Upon further inspection there are many redudancies between the lock and the mint contracts. Notably, signing and value checking. The datum comparision is the obvious redundancy. I will remove the redundancy from the tokenization for now but will want to come back to this to see if more can be removed safely. This may be a great way to reduce fees for the contracts by removing all redundant validation logic.
I have been attempting to add as much documentation to the code as possible. This may be an over time addition to the repo but I am trying.
A response is written to this inside the docs folder.
The validation logic now checks if the value of the validating value of the starter token is exactly 1 instead of checking if the validating value is greater than the singleton value of starter token.
The old method:
(traceIfFalse "Invalid Starter Tkn" $ Value.geq validatingValue starterValue) -- Must contain the starter tokenThe new method:
(traceIfFalse "Invalid Starter Tkn" $ Value.valueOf validatingValue starterPid starterTkn == 1) -- Must contain the starter tokenThe new validation logic will insure that one catalog should only have one starter token.

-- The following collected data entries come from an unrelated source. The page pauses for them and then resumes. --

-- ==== Sys2Proof/Machine/Copies.lean ====
section
/-! DEFINITION. Transaction barriers, copy channels, transfer records and completion interrupts (04_matrix R128, 08_copies R192 to R206). -/
namespace Sys2Proof.Machine

/-! ### Engine addresses and barriers -/

/-- An engine address held by a crew's fibre (R192): global, or a place in a scratchpad of its team. -/
def State.engineAddr (s : State) (c : Crew) (v n : Nat) : Chk (Nat × Option Place) :=
  if v / 2 ^ 63 % 2 == 0 then (if v < 2 ^ 57 then .ok (v, none) else trapWith .permission v)
  else if v / 2 ^ 32 % 2 ^ 31 != 0 then trapWith .permission v
  else match s.teamAddr c (BitVec.ofNat 32 v) 0 n with
    | .ok (id, o) => .ok (v, some (.scratch id o))
    | .error _ => trapWith .permission v

/-- A page a global barrier may lie on (R202). -/
def State.barrierPage (s : State) (p : Place) (pte : Nat) : Bool :=
  (s.peerOf p).isNone && !p.isHost && !p.isDev && recF pte 2 1 == 1 && (pteMode pte == 0 || pteMode pte == 3) && pteSqz pte == 0 && recF pte 11 1 == 0

/-- The operand of a barrier instruction: engine address, 16-byte alignment, and b (R203). -/
def State.barOperand (s : State) (c : Crew) (l : List (Word × Tag)) (b : Word) : Chk (Addr Word) :=
  let v := (opnd l 0).toNat + (opnd l 1).toNat * 2 ^ 32
  match s.engineAddr c v 16 with
  | .error e => .error e
  | .ok (a, here) => (aligned a 16).map fun _ => ⟨a, here, b⟩

/-- The course of TBINIT, TBEXP and TBARV (R203, R204). -/
def State.barrierStep (s : State) (ins : Instr) (a : Reg) (b : Option Reg) (bOk : Word → Bool) (waits : Bool) (kind : Word → BarStep) : Out :=
  s.access ins fun s c _ =>
    { srcs := pairOf a ++ b.toList, write := true, bytes := 16,
      check := fun _ l =>
        if b.isSome && !isInt32 (opTag l 2) then trapWith .formatMismatch 0
        else if !bOk (opnd l 2) then trapWith .illegalOp 0
        else s.barOperand c l (opnd l 2),
      dests := fun _ => [],
      extra := fun h => if h.global && !s.barrierPage h.p h.pte then some .permission else none,
      hold := fun st hits => waits && hits.any fun h => st.fenceHolds c.id h.k 0xFFFF,
      now := fun h => h.global,
      act := fun st _ hits => hits.foldl (fun (st : State) h => (st.noteAccess c.core c.ctx h.va h.p).barAt h.p (kind h.v)) st }

/-- TBINIT (R203): b from 1 to 1,048,575. -/
def execTbinit (e : Bool) (a b : Reg) (s : State) : Out :=
  s.barrierStep (.tbinit e a b) a (some b) (fun w => decide (1 ≤ w.toNat) && decide (w.toNat ≤ 1048575)) false fun w => .init w.toNat
/-- TBEXP (R203): b as SI32. -/
def execTbexp (e : Bool) (a b : Reg) (s : State) : Out := s.barrierStep (.tbexp e a b) a (some b) (fun _ => true) false fun w => .exp w.toInt
/-- TBARV (R203): it carries the release fences before it. -/
def execTbarv (e : Bool) (a : Reg) (s : State) : Out := s.barrierStep (.tbarv e a) a none (fun _ => true) true fun _ => .arrive

/-- The gate of TBWAIT (R24): the phase differs from b[3:0], or the barrier is poisoned. -/
def barOpen (bar : Nat) (b : Word) : Bool := recF bar 0 4 != b.toNat % 16 || recF bar 4 1 == 1
/-- The word TBWAIT returns (R203). -/
def barWord (bar : Nat) : Word := BitVec.ofNat 32 (recF bar 96 16 * 2 ^ 16 + recF bar 4 1 * 16 + recF bar 0 4)

/-- The word of the step at which the gate held: captured by the pre-scan, or now. -/
def State.barSeen (s : State) (c : Crew) (k : Nat) (pc : PcAddr) (p : Place) (b : Word) : Option Word :=
  match (c.fib k).bind fun f => f.gate with
  | some g => if g.pc == pc && g.word.isSome then g.word else
      let bar := bytesNat (s.readPlace p 16)
      if barOpen bar b then some (barWord bar) else none
  | none =>
    let bar := bytesNat (s.readPlace p 16)
    if barOpen bar b then some (barWord bar) else none

/-- TBWAIT may look at its barrier: the page is not at the switch of its migration (11_faults R267), and, since it acquires every sequence, none of the fibre is frozen (13_fabric R292). -/
def State.barReady (s : State) (c : Crew) (k : Nat) (p : Place) : Bool := !s.placeHeld p && !s.freezes c.id k 0xFFFF s.nextId

/-- TBWAIT (R203): its completion is an acquire (06_consistency R160), taken at the widest scope. -/
def execTbwait (e : Bool) (d a b : Reg) (s : State) : Out :=
  s.access (.tbwait e d a b) fun s c t =>
    { srcs := pairOf a ++ [b], write := true, bytes := 16,
      check := fun _ l => if isInt32 (opTag l 2) then s.barOperand c l (opnd l 2) else trapWith .formatMismatch 0,
      dests := fun _ => [destG d.toNat .ui32 []],
      extra := fun h => if h.global && !s.barrierPage h.p h.pte then some .permission else none,
      gate := fun st hits => hits.all fun h => st.barReady c h.k h.p && (st.barSeen c h.k t.i.group h.p h.v).isSome,
      act := fun st t1 hits =>
        let one (st : State) (h : Hit Word) : State := (st.noteAccess c.core c.ctx h.va h.p).addOp (t1.op c h.k [h.k] (.logged d .ui32 .g [(s.barSeen c h.k t.i.group h.p h.v).getD 0])) none
        ((hits.foldl one st).passGate t1).acquire c.core 5 }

The introduction of script parameterization has made the cdtTokenizedPid datum value in the fractionalization redundant. The datum value has been removed and the scripts have been updated.
To prevent potential token name collisions, an additional "_" is now added into the nftName.
The old method:
nftName prefix num = prefix <> UsefulFuncs.integerAsByteString numThis allowed this potential naming collision:
nftName "TOKEN" 13 == nftName "TOKEN1" 3The new method:
nftName prefix num = prefix <> "_" <> UsefulFuncs.integerAsByteString numThis prevents the naming collision:
nftName "TOKEN" 13 /= nftName "TOKEN1" 3
-- TOKEN_13 /= TOKEN1_3A new line of logic has been added to the unlock validation inside LockTokenizedNFTContract.
(traceIfFalse "Invalid Tkn Error" $ Value.valueOf validatingValue tPid (cdtTokenizedTn datum) == 1)Now the validating value inside the unlock function must have the value of the tokenized NFT.